* [Problem to solve] From the first line to the last, transcribe the material exactly.

* [The records]
-- ==== Sys2Proof/Machine/Assembler.lean ====
section
/-! DEFINITION. The assembler syntax and the pseudo-operations (R124, R125). A line is a mnemonic and its operands, pin
before state, as tokens: how the tokens are spelled as text is R124's and nothing in the model reads text. -/

namespace Sys2Proof.Machine

/-- The mnemonics of R124, R125, each the source operation R126 names. -/
inductive AsmOp where
  | INIT | SETLED | SETLEDS | GETLED | POLLBTN | CLRINT | BTNSTATE | MON
  | LEDON | LEDOFF | ALLON | ALLOFF | MONSTART | MONSTOP
deriving DecidableEq, Repr

/-- The operands of R124. -/
inductive AsmArg where
  | led (k : Fin 6)       -- LED1 .. LED6, as 0 .. 5
  | sw (k : Fin 2)        -- SW1, SW2, as 0, 1
  | raw (n : BitVec 4)    -- #n, a raw pin code
  | on | off              -- ON, OFF
  | start | stop          -- START, STOP
deriving DecidableEq, Repr

/-- The pin code of a pin operand (R114). -/
def AsmArg.pin : AsmArg → Option (BitVec 4)
  | .led k => some (BitVec.ofNat 4 k.val)
  | .sw k => some (BitVec.ofNat 4 (6 + k.val))
  | .raw n => some n
  | .on => none
  | .off => none
  | .start => none
  | .stop => none

/-- The state of a state operand (R113). -/
def AsmArg.state : AsmArg → Option Bool
  | .on => some true
  | .off => some false
  | .led _ => none
  | .sw _ => none
  | .raw _ => none
  | .start => none
  | .stop => none

/-- Assemble one line to the instruction with its ignored fields zero, the canonical encoding (R117, R124, R125); a
line of another shape is no line of the syntax. -/
def assemble (op : AsmOp) (args : List AsmArg) : Option Instr :=
  match op, args with
  | .INIT, [] => some (.init 0#5)
  | .SETLED, [p, s] => p.pin.bind fun p => s.state.map fun s => .setled s p
  | .SETLEDS, [s] => s.state.map fun s => .setleds s 0#4
  | .GETLED, [p] => p.pin.map fun p => .getled false p
  | .POLLBTN, [] => some (.pollbtn 0#5)
  | .CLRINT, [] => some (.clrint 0#5)
  | .BTNSTATE, [p] => p.pin.map fun p => .btnstate false p
  | .MON, [.start] => some (.monstart 0#4)
  | .MON, [.stop] => some (.monstop 0#4)
  | .LEDON, [p] => p.pin.map fun p => .setled true p
  | .LEDOFF, [p] => p.pin.map fun p => .setled false p
  | .ALLON, [] => some (.setleds true 0#4)
  | .ALLOFF, [] => some (.setleds false 0#4)
  | .MONSTART, [] => some (.monstart 0#4)
  | .MONSTOP, [] => some (.monstop 0#4)
  | _, _ => none

end Sys2Proof.Machine
end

* [Answer to this exercise]
-- ==== Sys2Proof/Machine/Assembler.lean ====
section
/-! DEFINITION. The assembler syntax and the pseudo-operations (R124, R125). A line is a mnemonic and its operands, pin
before state, as tokens: how the tokens are spelled as text is R124's and nothing in the model reads text. -/

namespace Sys2Proof.Machine

/-- The mnemonics of R124, R125, each the source operation R126 names. -/
inductive AsmOp where
  | INIT | SETLED | SETLEDS | GETLED | POLLBTN | CLRINT | BTNSTATE | MON
  | LEDON | LEDOFF | ALLON | ALLOFF | MONSTART | MONSTOP
deriving DecidableEq, Repr

/-- The operands of R124. -/
inductive AsmArg where
  | led (k : Fin 6)       -- LED1 .. LED6, as 0 .. 5
  | sw (k : Fin 2)        -- SW1, SW2, as 0, 1
  | raw (n : BitVec 4)    -- #n, a raw pin code
  | on | off              -- ON, OFF
  | start | stop          -- START, STOP
deriving DecidableEq, Repr

/-- The pin code of a pin operand (R114). -/
def AsmArg.pin : AsmArg → Option (BitVec 4)
  | .led k => some (BitVec.ofNat 4 k.val)
  | .sw k => some (BitVec.ofNat 4 (6 + k.val))
  | .raw n => some n
  | .on => none
  | .off => none
  | .start => none
  | .stop => none

/-- The state of a state operand (R113). -/
def AsmArg.state : AsmArg → Option Bool
  | .on => some true
  | .off => some false
  | .led _ => none
  | .sw _ => none
  | .raw _ => none
  | .start => none
  | .stop => none

/-- Assemble one line to the instruction with its ignored fields zero, the canonical encoding (R117, R124, R125); a
line of another shape is no line of the syntax. -/
def assemble (op : AsmOp) (args : List AsmArg) : Option Instr :=
  match op, args with
  | .INIT, [] => some (.init 0#5)
  | .SETLED, [p, s] => p.pin.bind fun p => s.state.map fun s => .setled s p
  | .SETLEDS, [s] => s.state.map fun s => .setleds s 0#4
  | .GETLED, [p] => p.pin.map fun p => .getled false p
  | .POLLBTN, [] => some (.pollbtn 0#5)
  | .CLRINT, [] => some (.clrint 0#5)
  | .BTNSTATE, [p] => p.pin.map fun p => .btnstate false p
  | .MON, [.start] => some (.monstart 0#4)
  | .MON, [.stop] => some (.monstop 0#4)
  | .LEDON, [p] => p.pin.map fun p => .setled true p
  | .LEDOFF, [p] => p.pin.map fun p => .setled false p
  | .ALLON, [] => some (.setleds true 0#4)
  | .ALLOFF, [] => some (.setleds false 0#4)
  | .MONSTART, [] => some (.monstart 0#4)
  | .MONSTOP, [] => some (.monstop 0#4)
  | _, _ => none

end Sys2Proof.Machine
end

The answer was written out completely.